March 23, 2005 - On March 22, the Animal Agriculture Alliance opened the sessions of its Fourth Annual Stakeholders Summit at the Marriott Crystal City in Arlington, Virginia. Over 125 high level representatives of American animal agriculture met to share ideas and learn from the program themed, ''Animal Welfare Initiatives, Needs, Regulation and Communication: Building on the Past, Preparing for the Future.''

Gene Gregory, Senior Vice President for the United Egg Producers, started the meeting with a bang, revealing his belief that within the next few months the association's Animal Care Certified program will require non-feed withdrawal molts for laying hens. ''This recommendation, like all others, will be made because science supports it,'' Gregory stated. Gregory further revealed that this conclusion was possible only because the UEP funded multiple research trials and that an independent Scientific Advisory Committee, headed by Jeff Armstrong, PhD, Dean of Agriculture at Michigan State University, thoroughly reviewed the research results.

That same morning, Karen Jordan, DVM, owner of Karen Jordan Large Animal Veterinary Services, emphasized that research on animal movements is improving animal welfare at dairies. She outlined the Caring for Dairy Animals Evaluation Guide developed by the National Milk Producers Federation and stressed the important role that ventilation systems, barn design, stall surfaces, well-designed diet programs, vaccination programs and health screenings play in the program.

Later that first day, the Director of Tyson Foods' Office of Animal Well-Being, Kellye Pfalzgraf, DVM, addressed packers' concerns about proposed on-farm animal welfare audits. He noted that livestock farmers are independent producers and any attempt by packers to force welfare audits on them could have impacts ranging from causing the farmer financial distress to creating a monopolistic situation to interruption of the food supply. He voiced concern over issues like auditor training, proper and equitable enforcement, financial impacts and the increased need for product segregation and tracking throughout the food chain.

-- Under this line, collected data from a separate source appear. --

/-- Report the fill of a lane's receive FIFO (R59): every frame of an ALIGNED lane fills it until it is checked. -/
def fillFifo (l bits : Nat) (d : Dev) : Dev :=
  d.setN (Obj.LANE_FIFO_PEAK l) (max (d.getN (Obj.LANE_FIFO_PEAK l)) (fifoFill bits))

/-- Drain a valid frame of strand s received on lane l: fold report, round trip, slots (R22, R88). -/
def drainFrame (s l : Nat) (f : Rodal.Frame) (arrival : Nat) (d : Dev) : Dev :=
  let rotB := Rodal.hRotB f.hdr
  let folded := Rodal.hFolded f.hdr
  let fp := foldPosition f.slots
  let d := if folded then
      let x := d.strand s
      (d.setStrand s { x with foldA := x.foldA || !rotB, foldB := x.foldB || rotB }).setN
        (if rotB then Obj.STR_FOLD_B s else Obj.STR_FOLD_A s) fp
    else d
  let d := d.setLane l { d.lane l with gotCycle := some (Rodal.hCycle f.hdr), unfolded := !folded }
  let rt := arrival - (272 + (d.strand s).launch)
  let path := if folded = false then 0xFF else if d.topology = 0 then 0x100 else fp
  let d := if d.loopsBack then d else d.averageRt s rt path rotB
  upTo (min f.slots.length (d.positions s)) (fun p d => d.takeSlot s p rotB (f.slots.getD p 0#128)) d

/-! Presence and the healing window (R91, R92). -/

/-- What the drained response says of a cell that is in use: PRESENT, FAULTED or BYPASSED. -/
def presentState (rx : CellRx) : Nat :=
  if rx.status.testBit 6 then CellState.bypassed else if rx.fault ≠ 0 then CellState.faulted else CellState.present

/-- Whether a state is one of an admitted cell in use. -/
def inUse (st : Nat) : Bool := st == CellState.present || st == CellState.faulted || st == CellState.bypassed

/-- Note whether a position is present: an ABSENT one that becomes present asks for its join (R93). -/
def noteCell (n : Nat) (d : Dev) : Dev :=
  let c := d.cell n
  d.setCell n { c with seen := c.present,
                       want := c.present && (c.want || (d.cellState n == CellState.absent && !c.seen)) }

/-- Judge one configured position at t_in (R91). `windowOpen` says whether the strand's window is open in this cycle. A cell
that waits in its join and goes missing is ABSENT again (R93). -/
def judgeCell (windowOpen : Bool) (n : Nat) (d : Dev) : Dev :=
  let c := d.cell n
  let st := d.cellState n
  let d := d.noteCell n
  if st = CellState.empty then d
  else if c.present then
    if inUse st ∨ st = CellState.held then d.setCellState n (presentState c.rx) else d
  else
    let d := d.inc (Obj.CELL_MISSED n)
    if inUse st then d.setCellState n (if windowOpen then CellState.held else CellState.absent)
    else if st = CellState.held ∧ windowOpen = false then d.setCellState n CellState.absent
    else if st = CellState.joining ∧ c.turn.isSome ∧ c.seen then
      (d.setCell n { d.cell n with turn := none }).setCellState n CellState.absent
    else d

/-- Whether a cell in use of the strand is missing in this cycle. -/
def someMissing (d : Dev) (s : Nat) : Bool :=
  (d.strandCells s).any fun n => inUse (d.cellState n) && !(d.cell n).present

/-- Whether every admitted cell of the strand is present: one that is ABSENT or JOINING is not admitted (R90, R93). -/
def allAdmittedPresent (d : Dev) (s : Nat) : Bool :=
  (d.strandCells s).all fun n => !(inUse (d.cellState n) || d.cellState n == CellState.held) || (d.cell n).present

/-- Count the cells of a strand that are present. -/
def countPresent (s : Nat) (d : Dev) : Dev :=
  d.setN (Obj.STR_PRESENT s) ((d.strandCells s).filter (fun n => (d.cell n).present)).length

/-- Judge the cells of a strand at t_in, or in CONFIG as the cycle ends (R25): open or run down the healing window, then each
cell (R91). (DEDUCED: assumption log 28) -/
def judgeStrand (s : Nat) (d : Dev) : Dev :=
  let x := d.strand s
  let opens := x.healLeft = 0 ∧ x.healArmed ∧ d.someMissing s
  let left := if opens then d.getN Obj.STR_HEAL_WINDOW else x.healLeft
  let all := d.allAdmittedPresent s
  let cnt := if all then min 64 (x.allPresent + 1) else 0
  let armed := if opens then false else (x.healArmed || decide (64 ≤ cnt))
  let d := (d.strandCells s).foldl (fun d n => d.judgeCell (decide (0 < left)) n) d
  (d.setStrand s { x with healLeft := left - 1, healArmed := armed, allPresent := if opens then 0 else cnt }).countPresent s

/-- The healing window of a strand ends (R91): its cells that are still missing become ABSENT. (DEDUCED: assumption log 28) -/
def devHealExpiry (s : Nat) (d : Dev) : Dev :=
  (d.strandCells s).foldl (fun d n =>
    if d.cellState n = CellState.held ∧ (d.cell n).present = false then d.setCellState n CellState.absent else d) d

/-- The count of R92 for an arm group: ABSENT, JOINING, latched in a fault, or bypassed. (DEDUCED: assumption log 28) -/
def unusable (d : Dev) (a : Nat) : Nat :=
  ((d.armCells a).filter fun n =>
    let st := d.cellState n
    st == CellState.absent || st == CellState.joining || st == CellState.faulted || st == CellState.bypassed).length

/-- Raise or end the L3 arm block of R92. -/
def checkNRed (a : Nat) (d : Dev) : Dev :=
  let n := d.unusable a
  if d.getN (Obj.MOD_N_RED a) < n then
    if d.hasCause 0x0100 a then d else d.raiseFault 0x0100 3 (2 ^ a) a n true
  else d.clearCause 0x0100 a

/-! Lane judgement (R47, R87). -/

/-- Judge a lane for the cycle (R47): in FRAMES mode, and in loopback, a cycle without a sync word and a valid header is a
missed sync, unless the block pattern arrived. -/
def judgeLane (l : Nat) (d : Dev) : Dev :=
  let x := d.lane l
  let d := d.setLane l { x with synced := false, blocked := false, misses := if x.synced then 0 else x.misses }
  if d.laneState l ≠ LaneState.aligned ∨ d.laneMode l ≠ 0 ∨ x.blocked ∨ x.synced then d else d.laneMiss l
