/-- One decrement of `TASK_DEP` (R264); a STANDBY module releases the vendor stalls only (R329). -/
def taskDecrement (t src : Nat) (d : Dev) : Dev :=
  let m := d.mode
  if d.on (Obj.TASK_ENABLE t) = false ∨ d.taskState t = TaskState.disabled ∨ (d.task t).off ∨ m = 0
      ∨ d.bit (Obj.TASK_MODES t) (m - 1) = false ∨ (d.standby ∧ d.taskStall t < 14) then d
  else
    let n := d.getN (Obj.TASK_DEP t)
    if n ≤ 1 then (d.setN (Obj.TASK_DEP t) (d.getN (Obj.TASK_DEP_INIT t))).taskRelease t src
    else d.setN (Obj.TASK_DEP t) (n - 1)

/-- Decrement every successor of a list (R264, R270). -/
def decrementAll (ts : List Nat) (d : Dev) : Dev :=
  ts.foldl (fun d t => if t < 1024 then d.taskDecrement t 3 else d) d

/-- Take a task out of its FIFO or slot. -/
def unqueue (t : Nat) (d : Dev) : Dev :=
  let st := d.taskStall t
  let d := d.setFifo st ((d.fifo st).filter (· != t))
  (List.range 8).foldl (fun d c =>
    if (d.core c).slot = some t then
      (d.setCore c { d.core c with slot := none }).setWin c { d.win c with pend := (d.win c).pend &&& ~~~(BitVec.ofNat 64 (2 ^ 63)) }
    else d) d

/-- Arm the timed release of a task from a time on, in 2⁻¹⁶ ns (R265). -/
def armTask (t start : Nat) (d : Dev) : Dev :=
  let first := gridFrom (time96Units (d.get (Obj.TASK_START t)) / 65536) (d.getN (Obj.TASK_PERIOD t)) start
  d.setTask t { d.task t with next := if d.getN (Obj.TASK_RELEASE t) = 1 then first else start }

/-- Arm it as the descriptor is enabled at its apply boundary: a TIME task from 1 µs later on, a CYCLE task from the boundary
on. (DEDUCED: assumption log 41) -/
def armEnabled (t : Nat) (d : Dev) : Dev :=
  d.armTask t (fracOf d.tm.now + (if d.getN (Obj.TASK_RELEASE t) = 1 then 1000 * nsFrac else 0))

/-- A phase step re-arms the timed releases at the first instant after it (R265). -/
def taskPhaseStep (d : Dev) : Dev := d.enabledTasks.foldl (fun d t => d.armTask t (fracOf d.tm.now + 1)) d

/-- Whether the instant of a timed release can have come. -/
def instantDue (d : Dev) (u : Nat) : Bool := decide (u ≤ fracOf d.tm.now + d.tc * nsFrac)

/-- `TASK_ENABLE` takes effect (Table 11-2). -/
def taskEnabled (t : Nat) (d : Dev) : Dev :=
  let st := d.taskState t
  let x := d.task t
  if d.on (Obj.TASK_ENABLE t) then
    if st = TaskState.disabled then
      ((d.setN (Obj.TASK_STATE t) TaskState.waiting).setN (Obj.TASK_DEP t) (d.getN (Obj.TASK_DEP_INIT t))).armEnabled t
    else if x.off then
      ((d.setTask t { x with off := false }).setN (Obj.TASK_DEP t) (d.getN (Obj.TASK_DEP_INIT t))).armEnabled t
    else d
  else if st = TaskState.disabled then d
  else if st = TaskState.running then d.setTask t { x with off := true, pend := none }
  else ((d.unqueue t).setTask t { x with pend := none }).setN (Obj.TASK_STATE t) TaskState.disabled

/-- TASK_TIME_RELEASE (R265): the next instant of a TIME task, once it can have come. -/
def devTaskTimeRelease (t : Nat) (d : Dev) : Dev :=
  let x := d.task t
  if d.getN (Obj.TASK_RELEASE t) = 1 ∧ d.taskState t ≠ TaskState.disabled ∧ d.instantDue x.next = true then
    (d.setTask t { x with next := x.next + max 1 (d.getN (Obj.TASK_PERIOD t)) }).taskDecrement t 0
  else d
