/-- Entry to LATCHED (R304) with the causes of one oscillator clock. -/
def bwEntry (bits : Nat) (d : Dev) : Dev :=
  let first := lowestBit bits
  let d := (d.setN Obj.BW_STATE 1).setN Obj.BW_LATCHED (d.getN Obj.BW_LATCHED ||| bits)
  let d := (d.setN Obj.BW_FIRST_CAUSE first).set Obj.BW_LATCH_TIME d.now96
  let d := (d.setN Obj.BW_LOR_SEQ ((d.getN Obj.BW_LOR_SEQ + 1) % 65536)).inc Obj.BW_LATCH_COUNT
  let d := d.setBw { d.bw with minOpen := true, latchAt := d.tm.mono }
  let d := (d.bwEvent 136 first).raiseFault 136 4 0 first 0 false
  let d := d.bwOutputs
  if d.on Obj.SL_ENABLE ∧ d.on Obj.SL_TRIP_SEND ∧ d.standby = false then d.sendSafety 2 else d

/-- Add causes to a set latch (R304): event 137 for each bit it gains. -/
def bwAdd (bits : Nat) (d : Dev) : Dev :=
  (List.range 16).foldl (fun d b =>
    if bits.testBit b ∧ d.bit Obj.BW_LATCHED b = false then (d.setBit Obj.BW_LATCHED b true).bwEvent 137 b else d) d

/-- Of some causes, those that reach half A (0) or B (1): a trip input by its active pins (R301), a pulse already over and
every other cause reach both. -/
def bwReaching (d : Dev) (half bits : Nat) : Nat :=
  maskOf 16 fun b => bits.testBit b &&
    (decide (b < 8) || decide (12 ≤ b) || d.getN (Obj.TRIPIN_STATE (b - 8)) == 0 || d.bit (Obj.TRIPIN_STATE (b - 8)) half)

/-- Causes set their bits in the latch of each half they reach (R304). -/
def bwHalves (bits : Nat) (d : Dev) : Dev :=
  d.setBw { d.bw with halfA := d.bw.halfA ||| d.bwReaching 0 bits, halfB := d.bw.halfB ||| d.bwReaching 1 bits }

/-- Latch causes that have become active (R304); nothing latches without the oscillator. -/
def bwLatch (bits : Nat) (d : Dev) : Dev :=
  if bits = 0 ∨ d.bw.rcDead then d
  else if d.on Obj.BW_STATE then (d.bwHalves bits).bwAdd bits
  else (d.bwHalves bits).bwEntry bits

/-- Form the causes anew, latch those that appear, and let the outputs follow. -/
def bwRefresh (d : Dev) : Dev :=
  let now := d.bwCauses
  let added := newBits 16 now (d.getN Obj.BW_CAUSES)
  ((d.setN Obj.BW_CAUSES now).bwLatch added).bwOutputs

/-- BW_CAUSE_ACTIVE (R301, R304): a filtered cause becomes active; `pins` are those of a trip input. -/
def devBwCause (c pins : Nat) (d : Dev) : Dev :=
  let d := if 8 ≤ c ∧ c < 12 then d.setN (Obj.TRIPIN_STATE (c - 8)) pins else d
  let d := (d.setBw { d.bw with raw := if d.bw.raw.testBit c then d.bw.raw else d.bw.raw + 2 ^ c }).bwRefresh
  if d.bit Obj.BW_LATCHED c ∧ d.bwEnabled c ∧ d.bw.rcDead = false then d.bwHalves (2 ^ c) else d

/-- BW_CAUSE_INACTIVE (R301, R303): a cause goes away; SELF with the heartbeat running again. (DEDUCED: assumption log 49) -/
def devBwCauseGone (c : Nat) (d : Dev) : Dev :=
  let d := if 8 ≤ c ∧ c < 12 then d.set (Obj.TRIPIN_STATE (c - 8)) 0 else d
  let d := d.setBw { d.bw with
    raw := if d.bw.raw.testBit c then d.bw.raw - 2 ^ c else d.bw.raw
    hbLost := if c = BwCause.self then false else d.bw.hbLost }
  d.bwRefresh

/-- t_f of an input in ns. -/
def bwFilter (d : Dev) (i : Nat) : Nat := if i < 8 then d.actN (Obj.BWC_FILTER i) else d.actN (Obj.TRIPIN_FILTER (i - 8))

/-- GLITCH_REJECTED (R302): a pulse of at least 11 ns that the filter rejects counts; one of at least 1.05·t_f + 11 ns is
always latched. -/
def devGlitch (i width : Nat) (d : Dev) : Dev :=
  if width < 11 then d
  else if 105 * d.bwFilter i + 1100 ≤ 100 * width then d.bwLatch (if d.bwEnabled i then 2 ^ i else 0)
  else d.inc (if i < 8 then Obj.BWC_GLITCHES i else Obj.TRIPIN_GLITCHES (i - 8))

/-- TRIPIN_DISCREPANCY (R301). -/
def devTripinDiscrepancy (n pins : Nat) (d : Dev) : Dev :=
  ((d.setN (Obj.TRIPIN_STATE n) pins).inc (Obj.TRIPIN_DISC_COUNT n)).bwEvent 142 n

/-- BLOCK_PIN_READBACK_MISMATCH (R305): event 142 and the guard force. -/
def devPinMismatch (levels : Nat) (d : Dev) : Dev :=
  let drive := if d.on Obj.BW_STATE ∨ d.bw.force then 0 else 3
  if levels = drive then d.setN Obj.BW_PIN_READBACK levels
  else
    let pin := if levels % 2 = drive % 2 then 1 else 0
    let d := d.bwEvent 142 pin
    let d := (d.setBw { d.bw with force := true }).bwOutputs
    d.setN Obj.BW_PIN_READBACK levels

/-- INJECTION_END (R305): TIMED injection ends once its minimum has passed and no cause is present. -/
def devInjectionEnd (d : Dev) : Dev :=
  if d.on Obj.BW_STATE ∧ d.actN Obj.BW_INJECT_MODE = 0 ∧ d.getN Obj.BW_CAUSES = 0
      ∧ d.waited d.bw.latchAt (d.actN Obj.BW_INJECT_MIN * 1000 * nsUnit) = true then
    (d.setBw { d.bw with minOpen := false }).bwOutputs
  else d

/-! Guard functions (R307). -/

/-- Set a guard function active or not: becoming active raises event 140 with its number. -/
def guardSet (f : Nat) (v : Bool) (d : Dev) : Dev :=
  if d.bit Obj.GD_CAUSE f = v then d
  else
    let d := d.setBit Obj.GD_CAUSE f v
    if v then d.bwEvent 140 f else d

/-- Let the guard force and the cause follow the functions: the force is released when none is active. -/
def guardApply (d : Dev) : Dev := (d.setBw { d.bw with force := d.on Obj.GD_CAUSE }).bwRefresh

/-- The channels functions 2 and 3 use. -/
def guardChannels (d : Dev) : List Nat :=
  let en := d.actN Obj.GD_ENABLE
  ((if en.testBit 2 then [d.actN Obj.GD_I_CH0, d.actN Obj.GD_I_CH1] else [])
    ++ (if en.testBit 3 then [d.actN Obj.GD_VDC_CH] else [])).filter (· < 32)

/-- Whether |x| of a channel's fine cycle sample lies above a limit. -/
def guardAbove (d : Dev) (ch : Nat) (abs : Bool) (limit : F32) : Bool :=
  decide (ch < 32) && (let x := d.cycleSample ch true; F32.gt (if abs then F32.abs x else x) limit)

/-- Functions 0 to 3 at t_in (Table 13-2). -/
def guardFn (d : Dev) (f : Nat) : Bool :=
  (d.actN Obj.GD_ENABLE).testBit f &&
  match f with
  | 0 => (List.range 32).any fun s => (d.strandCells s).any fun n =>
      d.cellState n == CellState.present && F32.gt (d.getF (Obj.CELL_VCAP n)) (d.actF Obj.GD_VCAP_MAX)
  | 1 => [0, 1].any fun a => d.getN (Obj.MOD_ARM_STATE a) == 2 && (d.armCells a).any fun n =>
      d.counted n && F32.lt (d.getF (Obj.CELL_VCAP n)) (d.actF Obj.GD_VCAP_MIN)
  | 2 => d.guardAbove (d.actN Obj.GD_I_CH0) true (d.actF Obj.GD_I_MAX)
      || d.guardAbove (d.actN Obj.GD_I_CH1) true (d.actF Obj.GD_I_MAX)
  | _ => d.guardAbove (d.actN Obj.GD_VDC_CH) false (d.actF Obj.GD_VDC_MAX)

/-- The guard cores' evaluation at t_in, in every mode but BOOT (R307). -/
def guardEval (d : Dev) : Dev :=
  if d.mode = Mode.boot then d
  else
    let chs := d.guardChannels
    let bad := fun ch => !d.bit (Obj.MEAS_STATUS ch) MeasBit.valid
    let miss := (chs.eraseDups).map fun ch => (ch, if bad ch then SMap.get 0 d.bw.miss ch + 1 else 0)
    let fn := d.guardFn
    let lost := miss.any fun (_, n) => decide (2 ≤ n)
    let d := d.setBw { d.bw with miss := miss.foldl (fun m (c, n) => SMap.set 0 m c n) [] }
    let d := [0, 1, 2, 3].foldl (fun d f => d.guardSet f (fn f)) d
    (d.guardSet 4 lost).guardApply

/-- GUARD_CROSS_CHECK (R307, function 5): judged while the latch is set. -/
def devGuardCrossCheck (laneMissing pinHigh : Bool) (d : Dev) : Dev :=
  if d.on Obj.BW_STATE = false then d
  else if laneMissing ∨ pinHigh then
    let d := (d.broken 1).inc Obj.GD_XCHECK_FAIL
    ((d.bwEvent 141 5).guardSet 5 true).guardApply
  else (d.guardSet 5 false).guardApply

/-- GUARD_HEARTBEAT_LOSS (R303): SELF latches. -/
def devGuardHeartbeatLoss (d : Dev) : Dev := (d.setBw { d.bw with hbLost := true }).bwRefresh

/-- GUARD_PARAM_CHECK (R307, function 8). -/
def devGuardParamCheck (same : Bool) (d : Dev) : Dev := (d.guardSet 8 (!same)).guardApply

/-- GUARD_RC_CLOCK_CHECK (R307, function 7): without the oscillator the guard force blocks, and SELF latches when the clock
returns (Table 13-11), with every cause then present. -/
def devGuardRcCheck (khz : Nat) (d : Dev) : Dev :=
  let dead := d.bw.rcDead
  if khz = 0 then ((d.setBw { d.bw with rcDead := true }).guardSet 7 true).guardApply
  else
    let d := d.setBw { d.bw with rcDead := false }
    let d := if dead then d.bwLatch (d.bwCauses ||| (2 ^ BwCause.self + 2 ^ BwCause.guard)) else d
    (d.guardSet 7 (decide (khz < 95000 ∨ 105000 < khz))).guardApply

/-- Function 6 (Table 13-2): frames are due and no cycle boundary comes (R456). -/
def guardCycle (v : Bool) (d : Dev) : Dev := (d.guardSet 6 v).guardApply

/-! The lock-out reset (R309–R312). -/

/-- The status R309 gives a write of `BW_LOR`; `session` says that an authenticated session of role Engineer or higher
writes. -/
def lorStatus (d : Dev) (session : Bool) (v : Int) : Nat :=
  if session = false then Status.role
  else if v ≠ d.get Obj.BW_LOR_SEQ then Status.seq
  else if d.getN Obj.BW_CAUSES ≠ 0 then Status.tripActive
  else if d.on Obj.BW_STATE = false ∨ (d.on Obj.BW_LOR_STRAP ∧ d.on Obj.BW_LOR_ARMED = false) then Status.state
  else Status.ok

/-- A refused reset counts (R309). -/
def lorRefused (d : Dev) : Dev := (d.inc Obj.BW_LOR_REFUSED).bwEvent 139 (noSource 139)

/-- Clear both latches, end the injection and release the pins. -/
def bwClear (d : Dev) : Dev :=
  let d := (d.set Obj.BW_STATE 0).set Obj.BW_LATCHED 0
  (d.setBw { d.bw with minOpen := false, halfA := 0, halfB := 0 }).bwOutputs

/-- A completed lock-out reset (R311), less the release of LOCKOUT. -/
def lorDone (d : Dev) : Dev :=
  let d := (d.set Obj.BW_LOR_ARMED 0).bwClear
  let d := d.bwEvent 138 (noSource 138)
  { d with cyc := { d.cyc with clearFrames := 8 } }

The Animal Agriculture Alliance, a 501(c)(3) tax-exempt organization, is a broad-based coalition of individual producers, producer organizations, suppliers, packer-processors, private industry and retailers. The Alliance's mission is to communicate the important role of animal agriculture to our nation's economy, productivity, vitality, security and that animal well-being is central to producing safe, high-quality, affordable food and other products essential to our daily lives.